WHAT THE TASK ASKS
Give only the number of lines below that contain the word "rows".

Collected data
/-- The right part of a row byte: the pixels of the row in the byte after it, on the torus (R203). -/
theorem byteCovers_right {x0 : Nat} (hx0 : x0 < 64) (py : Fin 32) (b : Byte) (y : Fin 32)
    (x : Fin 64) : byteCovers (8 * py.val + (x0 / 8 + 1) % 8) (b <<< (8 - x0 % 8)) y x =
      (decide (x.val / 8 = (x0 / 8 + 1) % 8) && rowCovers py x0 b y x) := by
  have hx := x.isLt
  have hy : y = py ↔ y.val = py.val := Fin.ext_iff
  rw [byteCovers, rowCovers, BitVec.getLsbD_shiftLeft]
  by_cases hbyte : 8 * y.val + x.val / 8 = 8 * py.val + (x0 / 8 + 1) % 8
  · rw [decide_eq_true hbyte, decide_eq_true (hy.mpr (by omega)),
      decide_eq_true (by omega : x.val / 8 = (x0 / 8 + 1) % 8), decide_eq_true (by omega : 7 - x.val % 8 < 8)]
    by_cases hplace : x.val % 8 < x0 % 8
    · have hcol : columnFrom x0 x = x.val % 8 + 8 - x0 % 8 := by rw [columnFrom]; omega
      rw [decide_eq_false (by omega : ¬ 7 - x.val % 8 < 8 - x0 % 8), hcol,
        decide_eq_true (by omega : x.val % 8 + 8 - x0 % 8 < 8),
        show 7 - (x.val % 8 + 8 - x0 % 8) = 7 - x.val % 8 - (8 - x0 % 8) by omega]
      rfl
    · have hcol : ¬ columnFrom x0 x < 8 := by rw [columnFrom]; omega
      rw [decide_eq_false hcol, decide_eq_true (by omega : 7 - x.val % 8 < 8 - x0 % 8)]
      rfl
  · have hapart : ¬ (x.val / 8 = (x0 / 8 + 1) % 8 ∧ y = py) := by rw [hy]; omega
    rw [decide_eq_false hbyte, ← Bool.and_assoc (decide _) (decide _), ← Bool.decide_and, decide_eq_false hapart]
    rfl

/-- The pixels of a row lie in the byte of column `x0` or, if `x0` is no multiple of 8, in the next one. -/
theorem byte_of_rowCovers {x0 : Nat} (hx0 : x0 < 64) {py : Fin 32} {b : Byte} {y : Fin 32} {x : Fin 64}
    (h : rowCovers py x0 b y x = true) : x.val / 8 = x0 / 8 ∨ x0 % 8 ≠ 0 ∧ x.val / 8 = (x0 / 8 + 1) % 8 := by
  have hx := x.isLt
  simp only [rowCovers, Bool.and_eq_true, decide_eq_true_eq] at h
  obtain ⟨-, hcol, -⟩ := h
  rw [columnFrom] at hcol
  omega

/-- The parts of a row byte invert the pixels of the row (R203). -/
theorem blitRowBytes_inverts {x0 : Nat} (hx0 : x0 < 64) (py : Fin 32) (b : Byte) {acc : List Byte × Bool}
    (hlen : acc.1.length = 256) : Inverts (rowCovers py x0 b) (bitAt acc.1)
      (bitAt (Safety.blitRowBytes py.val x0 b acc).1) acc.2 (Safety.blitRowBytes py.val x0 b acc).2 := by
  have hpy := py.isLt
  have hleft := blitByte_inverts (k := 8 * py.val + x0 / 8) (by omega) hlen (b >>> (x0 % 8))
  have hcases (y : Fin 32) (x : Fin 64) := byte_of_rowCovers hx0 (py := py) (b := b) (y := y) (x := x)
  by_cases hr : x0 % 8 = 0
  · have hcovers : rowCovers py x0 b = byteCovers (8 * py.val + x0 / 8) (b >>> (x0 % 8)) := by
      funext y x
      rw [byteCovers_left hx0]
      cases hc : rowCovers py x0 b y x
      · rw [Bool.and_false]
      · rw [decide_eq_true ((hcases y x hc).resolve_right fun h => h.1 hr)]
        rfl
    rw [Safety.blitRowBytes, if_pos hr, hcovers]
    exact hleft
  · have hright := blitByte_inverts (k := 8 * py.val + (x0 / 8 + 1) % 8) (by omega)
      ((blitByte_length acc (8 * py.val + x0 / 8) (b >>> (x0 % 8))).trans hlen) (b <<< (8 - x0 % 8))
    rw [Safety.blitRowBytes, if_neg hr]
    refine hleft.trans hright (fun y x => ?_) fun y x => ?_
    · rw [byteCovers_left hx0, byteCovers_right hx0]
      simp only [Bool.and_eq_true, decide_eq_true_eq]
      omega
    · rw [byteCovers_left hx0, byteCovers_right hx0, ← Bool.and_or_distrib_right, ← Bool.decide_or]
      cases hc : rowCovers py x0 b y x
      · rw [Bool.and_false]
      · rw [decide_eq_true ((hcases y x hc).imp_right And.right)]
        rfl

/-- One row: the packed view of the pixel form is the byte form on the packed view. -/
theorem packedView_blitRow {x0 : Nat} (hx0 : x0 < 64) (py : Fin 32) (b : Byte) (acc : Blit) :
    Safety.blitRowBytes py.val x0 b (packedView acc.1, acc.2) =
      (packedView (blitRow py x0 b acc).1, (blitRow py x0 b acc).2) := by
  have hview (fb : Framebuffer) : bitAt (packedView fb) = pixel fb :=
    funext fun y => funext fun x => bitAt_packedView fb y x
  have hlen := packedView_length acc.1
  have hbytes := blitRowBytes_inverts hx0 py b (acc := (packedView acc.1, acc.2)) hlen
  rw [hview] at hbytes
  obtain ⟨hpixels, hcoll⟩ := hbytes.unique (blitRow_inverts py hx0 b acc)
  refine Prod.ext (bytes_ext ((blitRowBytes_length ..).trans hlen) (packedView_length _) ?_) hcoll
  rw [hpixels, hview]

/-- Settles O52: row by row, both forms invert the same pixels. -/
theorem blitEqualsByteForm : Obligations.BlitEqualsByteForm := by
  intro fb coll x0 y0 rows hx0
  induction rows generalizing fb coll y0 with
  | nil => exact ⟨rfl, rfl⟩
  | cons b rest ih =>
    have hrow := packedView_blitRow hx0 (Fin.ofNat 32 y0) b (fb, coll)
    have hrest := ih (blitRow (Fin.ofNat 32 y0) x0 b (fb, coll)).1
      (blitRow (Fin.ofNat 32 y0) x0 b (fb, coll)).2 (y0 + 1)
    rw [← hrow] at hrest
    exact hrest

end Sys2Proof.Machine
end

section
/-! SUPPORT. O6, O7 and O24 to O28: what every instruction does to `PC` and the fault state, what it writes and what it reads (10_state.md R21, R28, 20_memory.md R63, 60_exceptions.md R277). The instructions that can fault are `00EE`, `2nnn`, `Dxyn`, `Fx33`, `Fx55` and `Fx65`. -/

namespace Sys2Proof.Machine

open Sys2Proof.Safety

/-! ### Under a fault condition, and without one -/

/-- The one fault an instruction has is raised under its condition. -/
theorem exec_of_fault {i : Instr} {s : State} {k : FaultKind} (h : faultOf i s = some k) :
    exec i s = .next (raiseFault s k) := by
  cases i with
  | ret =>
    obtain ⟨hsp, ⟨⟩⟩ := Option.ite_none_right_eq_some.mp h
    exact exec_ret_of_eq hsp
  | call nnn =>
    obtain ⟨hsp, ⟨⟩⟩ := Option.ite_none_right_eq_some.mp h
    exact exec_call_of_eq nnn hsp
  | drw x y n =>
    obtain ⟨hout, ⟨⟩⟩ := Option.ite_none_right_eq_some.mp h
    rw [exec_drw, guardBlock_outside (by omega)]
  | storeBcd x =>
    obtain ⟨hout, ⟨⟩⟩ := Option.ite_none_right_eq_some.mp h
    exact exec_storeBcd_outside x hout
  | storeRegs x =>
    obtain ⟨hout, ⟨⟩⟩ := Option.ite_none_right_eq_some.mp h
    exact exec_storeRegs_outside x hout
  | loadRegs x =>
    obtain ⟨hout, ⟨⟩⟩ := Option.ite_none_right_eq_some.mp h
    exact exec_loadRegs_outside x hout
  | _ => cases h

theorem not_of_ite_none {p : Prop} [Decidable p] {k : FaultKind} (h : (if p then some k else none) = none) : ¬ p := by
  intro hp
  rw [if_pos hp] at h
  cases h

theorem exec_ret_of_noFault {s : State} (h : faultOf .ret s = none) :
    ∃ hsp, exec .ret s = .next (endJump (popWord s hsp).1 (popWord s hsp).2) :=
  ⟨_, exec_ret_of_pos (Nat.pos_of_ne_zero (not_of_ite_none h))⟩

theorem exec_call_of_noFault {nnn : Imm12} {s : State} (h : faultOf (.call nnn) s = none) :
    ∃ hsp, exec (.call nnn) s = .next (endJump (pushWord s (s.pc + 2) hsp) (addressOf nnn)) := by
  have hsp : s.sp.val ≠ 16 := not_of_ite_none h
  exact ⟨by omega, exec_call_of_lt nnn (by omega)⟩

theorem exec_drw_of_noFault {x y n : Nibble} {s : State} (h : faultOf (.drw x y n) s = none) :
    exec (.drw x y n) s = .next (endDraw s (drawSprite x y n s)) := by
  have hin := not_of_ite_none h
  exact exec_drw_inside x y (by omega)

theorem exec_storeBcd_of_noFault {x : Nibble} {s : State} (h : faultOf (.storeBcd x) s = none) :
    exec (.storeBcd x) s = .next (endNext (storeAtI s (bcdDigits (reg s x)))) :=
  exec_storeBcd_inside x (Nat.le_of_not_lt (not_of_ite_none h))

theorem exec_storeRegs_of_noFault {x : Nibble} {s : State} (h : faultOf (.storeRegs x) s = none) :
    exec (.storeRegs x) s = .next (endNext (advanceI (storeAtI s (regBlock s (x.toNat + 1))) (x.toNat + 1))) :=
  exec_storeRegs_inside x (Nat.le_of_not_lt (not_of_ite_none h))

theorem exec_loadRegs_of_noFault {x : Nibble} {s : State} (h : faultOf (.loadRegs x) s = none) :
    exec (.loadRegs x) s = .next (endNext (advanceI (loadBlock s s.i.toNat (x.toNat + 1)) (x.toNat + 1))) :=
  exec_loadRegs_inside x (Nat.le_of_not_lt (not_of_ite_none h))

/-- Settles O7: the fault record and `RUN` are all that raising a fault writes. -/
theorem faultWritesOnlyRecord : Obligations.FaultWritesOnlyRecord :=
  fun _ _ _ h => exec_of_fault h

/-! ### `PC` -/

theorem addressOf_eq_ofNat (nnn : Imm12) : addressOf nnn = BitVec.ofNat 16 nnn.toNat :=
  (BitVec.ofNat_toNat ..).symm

REPLY
2